Here is my 1982 CX500. I bought the bike the week after Thanksgiving weekend 2012 after my brother talked me into it after seeing an ad on craigslist. After reading the ad, it was an easy sell…running and driving, and no mechanical problems, and cheap. But a Cx500? I wasn’t convinced that this was the bike for me, but after my brother showed me the Wrenchmonkees build, I emailed the seller right away. I picked up the bike that night and brought it home to tear down. Without really knowing what I wanted it to look like, I did the typical motorcycle tear down, chopped the rear, re-wired the bike and hid all of the electronics. I stripped the tank, made a seatpan, threw on some moto bars and it was “done” the next weekend.
I put about 700 miles on the bike with a tweak here and there but I knew it wasnt the end for this bike, it needed more. I lowered the forks 2” to the stance the Wrenchmonkees build had, but my springs were too weak to hold up the bike over big bumps. I discovered Ty’s Motorcycle Salvage in Longmont, Co and spent the next several Sundays freezing my butt of walking through this awesome salvage yard and digging through parts. One day I found the GSXR-1000 legs and bought them, knowing I just opened a can of worms.

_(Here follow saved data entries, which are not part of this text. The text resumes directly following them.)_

-- ==== Sys2Proof/Machine/Gleaner.lean ====
section
/-!
DEFINITION. Allocation in pads and in the heap, the collection of a pad colour, region evacuation, promotion, and the touch
of an object (spec/03_gleaner.md, R29 to R37, R224). A collection that an instruction starts is one step with it (log entry 20).
-/

namespace Sys2Proof.Machine

/-! ## Pad colours (R48, R224) -/

/-- The context count that divides a pad: that of the cluster's partition; for a die pad the largest of the partitions that
hold a cluster of the die (log entry 15). -/
def State.padContexts (s : State) : PadUnit → Nat
  | .core c => match s.partOf (clusterOf c) with
    | some p => (s.part p).contexts
    | none => 1
  | .cluster k => match s.partOf k with
    | some p => (s.part p).contexts
    | none => 1
  | .die d => ((List.range 16).map (fun k => match s.partOf (16 * d + k) with
    | some p => (s.part p).contexts
    | none => 1)).foldl max 1

/-- Bytes in a bank of a pad. -/
def bankSize : PadUnit → Nat
  | .core _ => 0x400
  | .cluster _ => 0x18000
  | .die _ => 0x40000

/-- Banks of a pad that are not reserved, with `k` contexts (R224). -/
def openBanks (u : PadUnit) (k : Nat) : Nat :=
  match u with
  | .core _ => 256 - 8 * k
  | .cluster _ => 64 - (514 * k + 95) / 96
  | .die _ => 256

/-- First bank of a colour and the bank after its last. -/
def State.colourBanks (s : State) (u : PadUnit) (colour : Nat) : Nat × Nat :=
  let k := s.padContexts u
  let n := openBanks u k
  let each := n / k
  let extra := n % k
  if colour = 0 then (0, each + extra) else (extra + colour * each, extra + (colour + 1) * each)

/-- Byte range of a colour. -/
def State.colourRange (s : State) (u : PadUnit) (colour : Nat) : Nat × Nat :=
  let (lo, hi) := s.colourBanks u colour
  (lo * bankSize u, hi * bankSize u)

/-- The first place at or after `at` where `size` bytes meet no retired bank. -/
def skipRetired (u : PadUnit) (banks : List Nat) (size start : Nat) : Nat :=
  (sortBy (· ≤ ·) banks).foldl (fun p b =>
    if p < (b + 1) * bankSize u && b * bankSize u < p + size then (b + 1) * bankSize u else p) start

/-- The offset at which the bump pointer of a colour stands. -/
def State.bumpOf (s : State) (u : PadUnit) (colour : Nat) : Nat :=
  (s.pad u colour).bump.getD (s.colourRange u colour).1

/-- Where an object of `size` bytes goes in a pad colour, if its bump range has room (R30). -/
def State.padRoom (s : State) (u : PadUnit) (colour size : Nat) : Option Nat :=
  let p := skipRetired u (s.pad u colour).retired size (s.bumpOf u colour)
  if p + size ≤ (s.colourRange u colour).2 then some p else none
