/-- COPY_NODE_KICK: a ready copy-job node is checked and kicks its fabric, or its job is held while the queue is full (R184, R200). -/
def State.kickNode (s : State) (d i : Nat) : State :=
  match (s.die d).node i with
  | none => s
  | some n =>
    let id := nodeId d i
    let at_ := (s.die d).readiness i
    if !n.ready || n.kind != .copy || s.stopped (.taskGraph d) n.part || s.frozen n.part n.ctx then s
    else
      match (s.die d).heldKicks.lookup i with
      | some j => if s.jobRoom j.cluster && !s.heldBefore d j.cluster at_ then s.startNode d i j else s
      | none =>
        match s.nodeChecks d n with
        | .error f => s.unitFault (.taskGraph d) n.part f (nodeJob id) 0x18E
        | .ok (k, ra, rb, g) =>
          let j := copyJob (nodeJob id) none k n.creator n.part n.ctx n.launch n.tenant ra rb g (some (d, i))
          let die := s.die d
          if s.jobRoom k && !s.heldBefore d k at_ then s.startNode d i j
          else s.setDie d { die with heldKicks := insertBy (fun a b => die.readiness a.1 ≤ die.readiness b.1) (i, j) die.heldKicks }

/-- COPY_NODE_KICK (R200). -/
def execCopyNodeKick (d n : Nat) (s : State) : Host.Outcome State Fault Refusal := happen (fun s => s.kickNode d n) s

end Sys2Proof.Machine
end

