/-- The failing command or job of the primary agent is cancelled (R231): a matrix command leaves its queue; a job fills its
mailbox with status 4; a COLL ends its round as a mismatch; a copy-job node finishes. `id` and `owner` are those of the primary record. -/
def State.cancelPrimary (s : State) (a : Agent) (p : Nat) (id : Word32) (owner : Option CoreId) : State :=
  let mine (part : Nat) (job : Word32) (core : Option CoreId) : Bool := part == p && job == id && (owner.isNone || core == owner)
  match a with
  | .task k => s.endPrimary k id
  | .engine k =>
    let c := firstCore k + (s.cluster k).queue
    match (s.core c).queue with
    | [] => s
    | m :: _ =>
      let s := (s.popCmd c).nextPass k
      if m.kind = .mdrain then s.fillMailbox c (s.part m.part).ctx m.job 4 0 (fillScope (dieOf c) (some k) (oCanon m.ob) ((s.placeReg m.part m.ob 0).toOption.getD 0))
      else s
  | .fabric k =>
    match (s.cluster k).jobs.find? (fun j => mine j.part j.job j.core) with
    | none => s
    | some j => ((s.dropJob k j).closeJob k j 4).serveQueue k
  | .nearBank st =>
    match (s.nbQueues.find st []).find? (fun j => mine j.part j.job (some j.core)) with
    | none => s
    | some j => (s.fillBox j.part j.ctx j.core j.job 4 0 3).dropNear st j
  | .collective _ =>
    match s.colls.find? (fun j => mine j.part j.job (some j.core)) with
    | none => s
    | some j => s.endRound (s.roundOf j) 2
  | .taskGraph d => s.finishNode (nodeId d (bits id.toNat 8 16))
  | _ => s

/-- What a resume does to the primary agent. -/
inductive Resume where
  | go | handler | finish
deriving DecidableEq, Repr

/-- The primary task enters its handler, when that is allowed (R232). -/
def State.handlePrimary (s : State) (p : Nat) (a : Agent) : State :=
  match a with
  | .task k =>
    match (s.task k).stop with
    | some i =>
      match i.code with
      | some c => if (s.halt p).eligible then s.enterHandler k c i.epc i.eval else s
      | none => s
    | none => s
  | _ => s

/-- Treat the primary agent on resuming. -/
def State.resumePrimary (s : State) (p : Nat) (r : Resume) : State :=
  let h := s.halt p
  match h.who with
  | none => s
  | some a =>
    match r with
    | .go => s
    | .handler => s.handlePrimary p a
    | .finish =>
      match h.records.find? (·.primary) with
      | some r => s.cancelPrimary a p r.id r.owner
      | none => s.cancelPrimary a p (match a with
        | .task k => (s.task k).tid
        | _ => 0) none

/-- The matrix engine asks for leave again for a pass that a fault has ended (R156). -/
def State.passAgain (s : State) (k : ClusterId) : State :=
  let cl := s.cluster k
  if cl.asked && !cl.leave && !s.leaves.any (fun l => l.what == .engine k) then s.askPass k else s

/-- A partition's units begin their interrupted work again: the engines take up their passes, fabrics read their sources afresh after the committed prefix, near-bank
jobs start from their first row, Gleaners trace again (R155, R199, R164, R45). -/
def State.restartUnits (s : State) (p : Nat) : State :=
  let s := (s.clustersOf p).foldl State.passAgain s
  { s with
    clusters := s.clusters.mapVals (fun c => { c with jobs := c.jobs.map (fun j => if j.part == p then { j with started := false } else j) })
    nbQueues := s.nbQueues.mapVals (fun js => js.map (fun j => if j.part == p then { j with started := false } else j))
    gleaners := s.gleaners.mapKeyed (fun k g =>
      if s.gleanerServes (k / 17) (k % 17) p then { g with traced := false } else g) }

Over the next couple weeks I started to piece together parts to bolt the front end onto my CX. I ended up with 01 GSXR 1000 legss, 93 GSXR 650 Trees, Clip ons from who knows what year GSXR, Wheel from a 06 GSXR, Brakes from a 02 GSXR 750, and rotors from some year GSXR. The Legs, Clip ons, and rotors were picked up from Ty’s for an amazing $50. The front end more or less bolted right up with little machine work, which I did all myself.
The bike started to really come together. I originally wanted Firestones for it, but finding a tire combo with a 17” front and 16” is tough. I went with Duro Median dual sport tires because I wanted something argressive and this bike would for sure see lots of gravel. All of the custom parts on the bike are hand fabricated myself…Fairing, seat pan, headlight mounts, battery holder (underneath swingarm), rear brake brace, Tecate air “filters” etc.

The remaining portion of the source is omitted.